Ganesan Shanthi, Keating Aileen F
Department of Animal Science, Iowa State University, Ames, Iowa 50011.
Department of Animal Science, Iowa State University, Ames, Iowa 50011
Toxicol Sci. 2016 Jul;152(1):169-80. doi: 10.1093/toxsci/kfw076. Epub 2016 May 5.

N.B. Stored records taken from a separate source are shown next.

/-! ### The die schedulers -/

/-- An erase pauses for a host read once its progress reaches 400 µs, the time that is lacking
passing first (log 6), and fewer than 48 pauses are taken; HELD counts the pause, NOT ERASING after
the erase's own result frees the die. NOT ERASING while the erase goes on, and HELD after its result,
bring only the schedulers' choice (log 4) (R122 to R125). -/
def Obligations.ErasePausesForHostRead : Prop :=
  ∀ (s : State) (d : DieId), s.power.op ≠ .failed →
    (∀ run, (s.dies.get d).state = .erasing run →
      exec (.progressIntervalReached d) s = .next (settle (elapse (400 - run.progress) s)) ∧
      ((s.dies.get d).waiting.any Request.isHostRead = true → run.pauses < 48 →
        (s.dies.get d).offline = false →
        ∃ t, exec (.progressIntervalReached d) s = .next t ∧
          (t.dies.get d).state = .pausing run.phys (some { run with
            progress := max run.progress 400
            erasing := run.erasing + (400 - run.progress) }) false 0)) ∧
    (∀ p run abandon time, (s.dies.get d).state = .pausing p (some run) abandon time →
      exec (.pauseAnswer d true) s = .next (settle (countUp .pauses 1
        (setDieState d (.held { run with pauses := run.pauses + 1 } abandon) s))) ∧
      exec (.pauseAnswer d false) s = .next (settle s)) ∧
    (∀ p abandon time, (s.dies.get d).state = .pausing p none abandon time →
      exec (.pauseAnswer d false) s = .next (settle (setDieState d .idle s)) ∧
      exec (.pauseAnswer d true) s = .next (settle s))

/-- A time-out issues DIE RESET, which cuts what the die was doing (its bytes at the moment of the
reset, log 18); the time that is lacking passes first (log 6). A pause time-out is recorded. A DIE RESET
that is not answered marks the die offline with a record and brings FAILED, in which the port completes
what it holds, a cycle held in STARTING without a lane counted nowhere (log 9); where no DIE RESET is
awaited, DIE_RESET_TIMEOUT changes nothing (log 4) (R113, R119 to R121, R127, R129, R141, R165). -/
def Obligations.TimeOutsResetTheDie : Prop :=
  ∀ (s : State) (d : DieId),
    (∀ cause,
      let cut := cutInProgress d s
      dieReset d cause s = setDie d { s.dies.get d with
        state := .resetting cause 0 false, reported := false } cut ∧
      (∀ r time, (s.dies.get d).state = .programming r time → cut =
        { s with medium := s.medium.cutProgram s.draws r.op, draws := s.draws + 1 }) ∧
      (∀ run, (s.dies.get d).state.eraseRun = some run → cut =
        { s with medium := s.medium.cutErase s.draws run.phys, draws := s.draws + 1 }) ∧
      ((∀ r time, (s.dies.get d).state ≠ .programming r time) →
        (s.dies.get d).state.eraseRun = none → cut = s)) ∧
    (s.power.op ≠ .failed →
      (∀ r time, (s.dies.get d).state = .reading r time ∨
          (s.dies.get d).state = .programming r time →
        exec (.operationTimeout d) s = .next (dieReset d (.timeout r.requester r.op false)
          (elapse ((if r.op.isRead then 20 else 1000) - time) s))) ∧
      (∀ run r abandon time, (s.dies.get d).state = .heldReading run r abandon time →
        exec (.operationTimeout d) s = .next (dieReset d (.timeout r.requester r.op true)
          (elapse ((if r.op.isRead then 20 else 1000) - time) s))) ∧
      (∀ run, (s.dies.get d).state = .erasing run →
        exec (.operationTimeout d) s = .next (dieReset d
          (.timeout .eraseSlot (.eraseSector run.phys) false)
          (elapse (5000000 - run.erasing) s))) ∧
      (∀ p run abandon time, (s.dies.get d).state = .pausing p run abandon time →
        exec (.pauseTimeout d) s = .next (dieReset d .pauseTimeout
          (record (.pauseTimeout d p) (elapse (100 - time) s))))) ∧
    (∀ cause time, (s.dies.get d).state = .resetting cause time false →
      (s.dies.get d).offline = false →
      let told := record (.dieOffline d) (elapse (1000 - time) s)
      let u := setDie d { told.dies.get d with offline := true } told
      let v : State := { u with power := { u.power with op := .failed } }
      (s.power.op = .failed → exec (.dieResetTimeout d) s = .next u) ∧
      (s.power.op ≠ .failed →
        (heldCycle s = none → (∀ ask, s.host.port ≠ .reading (.abandoned none) ask) →
          exec (.dieResetTimeout d) s = .next v) ∧
        (∀ ask, s.host.port = .reading (.abandoned none) ask →
          exec (.dieResetTimeout d) s = .next (setPort .idle v)) ∧
        (∀ h, heldCycle s = some h → h.cycle.low = true ∨ h.cycle.high = true →
          (∀ h', s.host.port = .writing h' → h'.cycle.kind ≠ .read) →
          (∀ h' ask, s.host.port = .reading (.cycle h') ask → h'.cycle.kind = .read) →
          (h.cycle.kind = .read → exec (.dieResetTimeout d) s =
            .next (countUp .hostReads 1 (setPort (.completed h.cycle (some 0xFFFF)) v))) ∧
          (h.cycle.kind ≠ .read → exec (.dieResetTimeout d) s =
            .next (countUp .refusedWrites 1 (setPort (.completed h.cycle none) v)))) ∧
        (∀ h, s.host.port = .holding h ∨
            (∃ ask, s.host.port = .reading (.abandoned (some h)) ask) →
          h.cycle.low = false → h.cycle.high = false →
          exec (.dieResetTimeout d) s = .next (setPort
            (.completed h.cycle (if h.cycle.kind = .read then some 0xFFFF else none)) v)))) ∧
    ((∀ cause time, (s.dies.get d).state ≠ .resetting cause time false) ∨
        (s.dies.get d).offline = true →
      exec (.dieResetTimeout d) s = .next s)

Bisphenol A (BPA) is an endocrine disrupting chemical with ubiquitous human exposure. BPA causes primordial follicle loss and DNA damage in germ cells, thus we hypothesized that BPA induces ovarian DNA damage, thereby precipitating follicle loss. We also anticipated that the ovary activates DNA repair and xenobiotic biotransformation to minimize oocyte damage and/or, activate cell death signaling to deplete follicles. Postnatal day 4 F344 rat ovaries were cultured in medium containing vehicle control (1% dimethylsulfoxide [DMSO]) ± BPA (440 µM) for 2-8 days. BPA reduced (P < 0.05) small primary, large primary and secondary follicle numbers after 2 days, followed by a reduction (P < .05) in primordial follicle numbers after 4 days. Phosphorylated H2AX (γH2AX) and Ataxia-telangiectasia mutated (ATM), markers of DNA double-strand breaks, were increased (P < .05) in abundance prior to observed follicle loss. DNA repair genes (Atm, Prkdc, Xrcc6, Brca1, Mre11a, Rad50, and Smc1a) were increased (P < .05) after 1 day of BPA exposure. mRNA encoding Meh, Gstm, c-kit, Kitlg, and Akt were increased (P < .05), as was MEH, AKT, pAKT, Jun N-terminal kinase, and P53 protein abundance, while GST isoforms pi and Nuclear factor erythroid-related factor 2 proteins were decreased (P < .05) by BPA exposure. These data demonstrate the dynamic ovarian response to BPA exposure, which indicates that BPA, via biotransformation, may be converted to a DNA alkylating agent, causing ovarian DNA damage, to which the ovary mounts a protective response and further our knowledge on the biological impacts of BPA on the female germline.
双酚A(BPA)是一种具有广泛人体暴露的内分泌干扰化学物质。BPA会导致原始卵泡丢失和生殖细胞中的DNA损伤,因此我们推测BPA会诱导卵巢DNA损伤,从而促使卵泡丢失。我们还预计卵巢会激活DNA修复和外源性生物转化,以尽量减少卵母细胞损伤和/或激活细胞死亡信号以消耗卵泡。将出生后第4天的F344大鼠卵巢在含有溶剂对照(1%二甲基亚砜[DMSO])±BPA(440µM)的培养基中培养2 - 8天。BPA在2天后降低了(P < 0.05)小初级卵泡、大初级卵泡和次级卵泡的数量,随后在4天后原始卵泡数量减少(P < 0.05)。在观察到卵泡丢失之前,DNA双链断裂的标志物磷酸化H2AX(γH2AX)和共济失调毛细血管扩张突变蛋白(ATM)的丰度增加(P < 0.05)。BPA暴露1天后,DNA修复基因(Atm、Prkdc、Xrcc6、Brca1、Mre11a、Rad50和Smc1a)增加(P < 0.05)。编码Meh、Gstm、c-kit、Kitlg和Akt的mRNA增加(P < 0.05),MEH、AKT、pAKT、Jun N端激酶和P53蛋白的丰度也增加,而BPA暴露使GST同工型pi和核因子红细胞相关因子2蛋白减少(P < 0.05)。这些数据证明了卵巢对BPA暴露的动态反应,这表明BPA可能通过生物转化转化为DNA烷化剂,导致卵巢DNA损伤,对此卵巢会产生保护性反应,并进一步加深我们对BPA对雌性生殖系生物学影响的认识。